■ Task item
Return, word for word, only the lines of the data below that lie between the line with "(chapter 10). -/" and the line with "R67, R104: while", those two lines included.

■ Record set
--- --- ---
-- ==== Sys2Proof/Safety.lean ====
section
/-! DEFINITION. The laws of the part that every step keeps: what the chapters say of each block's state. -/

namespace Sys2Proof.Machine

/-- The memory keeps its canonical form (log 6). -/
def Part.memoryCanonical (p : Part) : Prop := Memory.wf p.mem = true

/-- R7, R15: Leg Distance stays within 32 bits, and each owner's marks within its share. -/
def Part.odometerLaw (p : Part) : Prop :=
  p.odo.legDistance ≤ legDistanceMax ∧ (marksOf p.odo.marks .tracker).length ≤ markShare .tracker
    ∧ (marksOf p.odo.marks .notices).length ≤ markShare .notices

/-- R95: at most 8 active notices, and never the same id twice. -/
def Part.noticeLaw (p : Part) : Prop :=
  p.ntc.active.length ≤ activeLimit ∧ (p.ntc.active.map (·.id)).Nodup

/-- R114, R123: a panel stands at most once in its line's refresh list, every entry of which is a configured panel, and the
render store has eight slots. -/
def Part.composerLaw (p : Part) : Prop :=
  p.cmp.refreshSeat.Nodup ∧ p.cmp.refreshEnd.Nodup ∧ p.cmp.refreshDoor.Nodup ∧ p.cmp.slots.length = 8
    ∧ (∀ a ∈ p.cmp.refreshSeat, p.cmp.configured .seat a = true)
    ∧ (∀ a ∈ p.cmp.refreshEnd, p.cmp.configured .end_ a = true)
    ∧ ∀ a ∈ p.cmp.refreshDoor, p.cmp.configured .door a = true

/-- R168, R172: WINDOW_BASE is 64 KiB-aligned, and the take index a slot of the amendment list. -/
def Part.windowLaw (p : Part) : Prop := p.regs.windowBase &&& 0x0000FFFF#32 = 0#32 ∧ p.ed.take < 64

/-- R25: in AT_STOP(k), k is an index of the served view; in the leg states, leg k is one of it. -/
def Part.trackerLaw (p : Part) : Prop :=
  (∀ k, p.trk.phase = .atStop k → k < p.trk.view.length) ∧
    ∀ k, p.trk.phase.runLeg = some k → k + 1 < p.trk.view.length

/-- A load of this loader is reading a copy (R22, R65, R87). -/
def LoadState.reads (l : LoadState) (c : Copy) : Nat :=
  match l with
  | .loading c' _ _ => if c' = c then 1 else 0
  | .idle => 0
  | .owed => 0

/-- The load state of the block that loads a kind (chapter 10). -/
def Part.loader (p : Part) : Kind → LoadState
  | .coachProfile => .idle
  | .stopList => p.trk.load
  | .reservationTable => p.res.load
  | .noticeTable => p.ntc.load
  | .contentSet => .idle

/-- A switch in flight holds its copy's validation pin (R173). -/
def KindState.validates (s : KindState) (c : Copy) : Nat :=
  match s.switch with
  | none => 0
  | some w => if w.copy = c then 1 else 0

/-- The composition in flight holds a pin on a copy of the content set (R118). -/
def Part.composes (p : Part) (k : Kind) (c : Copy) : Nat :=
  match k, p.cmp.comp.bind (·.pin) with
  | .contentSet, some pin => if pin.copy = c then 1 else 0
  | .contentSet, none => 0
  | .coachProfile, _ => 0
  | .stopList, _ => 0
  | .reservationTable, _ => 0
  | .noticeTable, _ => 0

/-- R178: the pin count of a copy is the number of its readers: a validation, a load, a composition. -/
def Part.pinLaw (p : Part) : Prop :=
  ∀ (k : Kind) (c : Copy),
    (p.ed.kind k).pins c = (p.ed.kind k).validates c + (p.loader k).reads c + p.composes k c

/-- R187, R122, R46, R67, R104: while RUN is 0 there is no composition, no load and no switch in flight, no page write,
and no delivery run but one whose record the engine still holds. -/
def Part.stoppedLaw (p : Part) : Prop :=
  p.regs.run = false →
    p.cmp.comp = none ∧ (∀ (k : Kind) (c : Copy), (p.loader k).reads c = 0) ∧ (∀ k, (p.ed.kind k).switch = none)
      ∧ p.ed.boundary = false ∧ p.rep.writing = none ∧ p.rep.boundaries = 0
      ∧ ∀ run, p.ed.run = some run → ∃ a, run.stage = .handed a

/-- R114, R115: what the marks of one event add to the refresh lists: for each line, after what was there, the configured
panels that the event names, whose health is ONLINE or FAILING and that are not listed yet, in the order of the panels. -/
def Part.marksExactly (before after : Part) (named : PanelDraw → Prop) : Prop :=
  ∀ l : Line, ∃ new : List Nat,
    after.cmp.refresh l = before.cmp.refresh l ++ new ∧ new.Nodup ∧
      new.Sublist ((before.cmp.panels.filter (fun q => decide (q.line = l))).map (·.address)) ∧
      ∀ a, a ∈ new ↔ a ∉ before.cmp.refresh l ∧ ((before.line l).health a).drawn = true ∧
        ∃ q ∈ before.cmp.panels, q.line = l ∧ q.address = a ∧ named q

/-- The image after every pixel of a rectangle inside an area has taken the value that the function gives it, by its
column and row within the rectangle; the other pixels stand (R108). -/
def Composition.painted (before after : Composition) (area r : Rect) (f : Nat → Nat → Byte → Byte) : Prop :=
  after.image.length = before.image.length ∧
    ∀ (i : Nat) (b : Byte), before.image[i]? = some b →
      let x := i % (imageSize before.line).1
      let y := i / (imageSize before.line).1
      after.image[i]? = some (if area.has x y = true ∧ r.has x y = true then f (x - r.x) (y - r.y) b else b)

/-- R174: checks made in the order of a table: the first condition that holds gives the result, none where none holds. -/
def refusesFirst (table : List (Prop × Result)) (out : Option Result) : Prop :=
  (out = none ↔ ∀ x ∈ table, ¬ x.1) ∧
    ∀ r, out = some r ↔ ∃ (i : Nat) (c : Prop), table[i]? = some (c, r) ∧ c ∧
      ∀ (j : Nat) (y : Prop × Result), j < i → table[j]? = some y → ¬ y.1

/-- R21, R64, R86, R22: `count` records read one after another from an address, each checked against those before it; the
first that cannot be read or fails its check ends it, with the record's address. -/
def recordsInOrder {α : Type} (read : Nat → Except MemFail α) (check : List α → Nat → α → Option Result)
    (size count first : Nat) (out : Except (Nat × Reject) (List α)) : Prop :=
  ∀ rs : List α, rs.length ≤ count →
    (∀ (i : Nat) (r : α), rs[i]? = some r → read (first + size * i) = .ok r ∧ check (rs.take i) i r = none) →
    let place := first + size * rs.length
    (rs.length = count → out = .ok rs) ∧
    (rs.length < count →
      (∀ f, read place = .error f → out = .error (place, .memory f)) ∧
      ∀ r e, read place = .ok r → check rs rs.length r = some e → out = .error (place, .result e))

/-- R69 steps 1 to 5, R70 to R73: `after` is the seat `before` as an evaluation against this reference leaves it. It keeps
its old segments, resolved again and in store order (by rank, those of equal rank in the order they had), less those that
cleanup removes; the resolution part of its review flag is that of the segments before cleanup (log 46); and it shows what
R73 gives of the segments kept, OFF in ENDED, and what it showed before in UNPLACED and LOST. -/
def Reservations.evaluates (r : Reservations) (before after : Seat) : Prop :=
  after = { before with segments := after.segments, reviewResolution := after.reviewResolution
                        display := after.display, shown := after.shown } ∧
  (∃ ordered : List Segment,
    let resolved := before.segments.map (fun g => { g with resolution := resolve r.refView g.fromCode g.toCode })
    let keepsAfter (c : Nat) (g : Segment) : Bool :=
      match g.resolution.endIndex with
      | some ti => decide (c < ti)
      | none => true
    List.Perm ordered resolved ∧ ordered.Pairwise (fun x y => x.rank ≤ y.rank) ∧
    (∀ n, ordered.filter (fun g => decide (g.rank = n)) = resolved.filter (fun g => decide (g.rank = n))) ∧
    (∀ k, r.refPhase.leg ≠ none → r.refLeg = some k → after.segments = ordered.filter (keepsAfter k)) ∧
    (r.refPhase = .ended → after.segments = ordered.filter (keepsAfter (r.refView.length - 1))) ∧
    (r.refPhase = .unplaced ∨ r.refPhase = .lost → after.segments = ordered) ∧
    (after.reviewResolution = true ↔
      (∃ g ∈ ordered, g.resolution = .unresolved ∨ (∃ fi ti, g.resolution = .empty fi ti) ∨
        ∃ fi ti f t, g.resolution = .resolved fi ti f t ∧ (f = true ∨ t = true)) ∨
      ∃ (m n : Nat) (g h : Segment) (fg tg fh th : Nat), m < n ∧ ordered[m]? = some g ∧ ordered[n]? = some h ∧
        g.kind = h.kind ∧ g.span = some (fg, tg) ∧ h.span = some (fh, th) ∧ fg < th ∧ fh < tg)) ∧
  (∀ k, r.refPhase.leg ≠ none → r.refLeg = some k →
    after.display = (classify k after.segments).1 ∧
    after.shown = (classify k after.segments).2.map Segment.shown) ∧
  (r.refPhase = .ended → after.display = .off ∧ after.shown = none) ∧
  (r.refPhase = .unplaced ∨ r.refPhase = .lost → after.display = before.display ∧ after.shown = before.shown)

/-- R69, R74, R82: the seats that `named` names are evaluated, against the present view in UNPLACED and LOST; the modules of
those that show something else are marked, in store order; every other seat, and nothing else, changes. -/
def Part.evaluatesSeats (before after : Part) (named : Seat → Prop) : Prop :=
  after.res.refView = (if before.res.refPhase = .unplaced ∨ before.res.refPhase = .lost
    then before.trk.view.map (·.code) else before.res.refView) ∧
  after.res.seats.length = before.res.seats.length ∧
  (∀ (i : Nat) (q q' : Seat), before.res.seats[i]? = some q → after.res.seats[i]? = some q' →
    (named q → after.res.evaluates q q') ∧ (¬ named q → q' = q)) ∧
  after.cmp.moduleMarks = before.cmp.moduleMarks ++
    (((before.res.seats.zip after.res.seats).filter
      (fun x => decide (x.1.display ≠ x.2.display ∨ x.1.shown ≠ x.2.shown))).map (fun x => x.2.address)) ∧
  { after.res with refView := before.res.refView, seats := before.res.seats } = before.res ∧
  { after.cmp with moduleMarks := before.cmp.moduleMarks } = before.cmp ∧
  { after with res := before.res, cmp := before.cmp } = before

/-- The bus operand of a command that touches memory (log 5). -/
def busOf (c : Instr) : Option Bus :=
  match c with
  | .placeAtStop b | .placeInLeg b | .unplace b | .stopListLoadComplete b | .reservationLoadComplete b
  | .amendmentSlotRead b | .noticeLoadComplete b | .compositionBegin b | .elementBegin b | .glyphDecodeEnd b
  | .boundaryOperation b | .switchCompletion _ b | .switchRefusal _ b | .statusPageWrite b _
  | .statusPageWriteDone b => some b
  | _ => none

/-- Two parts differ at most in the composer's refresh lists. -/
def Part.sameButRefresh (before after : Part) : Prop :=
  { after with cmp := { after.cmp with
      refreshSeat := before.cmp.refreshSeat, refreshEnd := before.cmp.refreshEnd
      refreshDoor := before.cmp.refreshDoor } } = before

end Sys2Proof.Machine
end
--- --- ---
■ Solution to the exercise
/-- The load state of the block that loads a kind (chapter 10). -/
def Part.loader (p : Part) : Kind → LoadState
  | .coachProfile => .idle
  | .stopList => p.trk.load
  | .reservationTable => p.res.load
  | .noticeTable => p.ntc.load
  | .contentSet => .idle

/-- A switch in flight holds its copy's validation pin (R173). -/
def KindState.validates (s : KindState) (c : Copy) : Nat :=
  match s.switch with
  | none => 0
  | some w => if w.copy = c then 1 else 0

/-- The composition in flight holds a pin on a copy of the content set (R118). -/
def Part.composes (p : Part) (k : Kind) (c : Copy) : Nat :=
  match k, p.cmp.comp.bind (·.pin) with
  | .contentSet, some pin => if pin.copy = c then 1 else 0
  | .contentSet, none => 0
  | .coachProfile, _ => 0
  | .stopList, _ => 0
  | .reservationTable, _ => 0
  | .noticeTable, _ => 0

/-- R178: the pin count of a copy is the number of its readers: a validation, a load, a composition. -/
def Part.pinLaw (p : Part) : Prop :=
  ∀ (k : Kind) (c : Copy),
    (p.ed.kind k).pins c = (p.ed.kind k).validates c + (p.loader k).reads c + p.composes k c

/-- R187, R122, R46, R67, R104: while RUN is 0 there is no composition, no load and no switch in flight, no page write,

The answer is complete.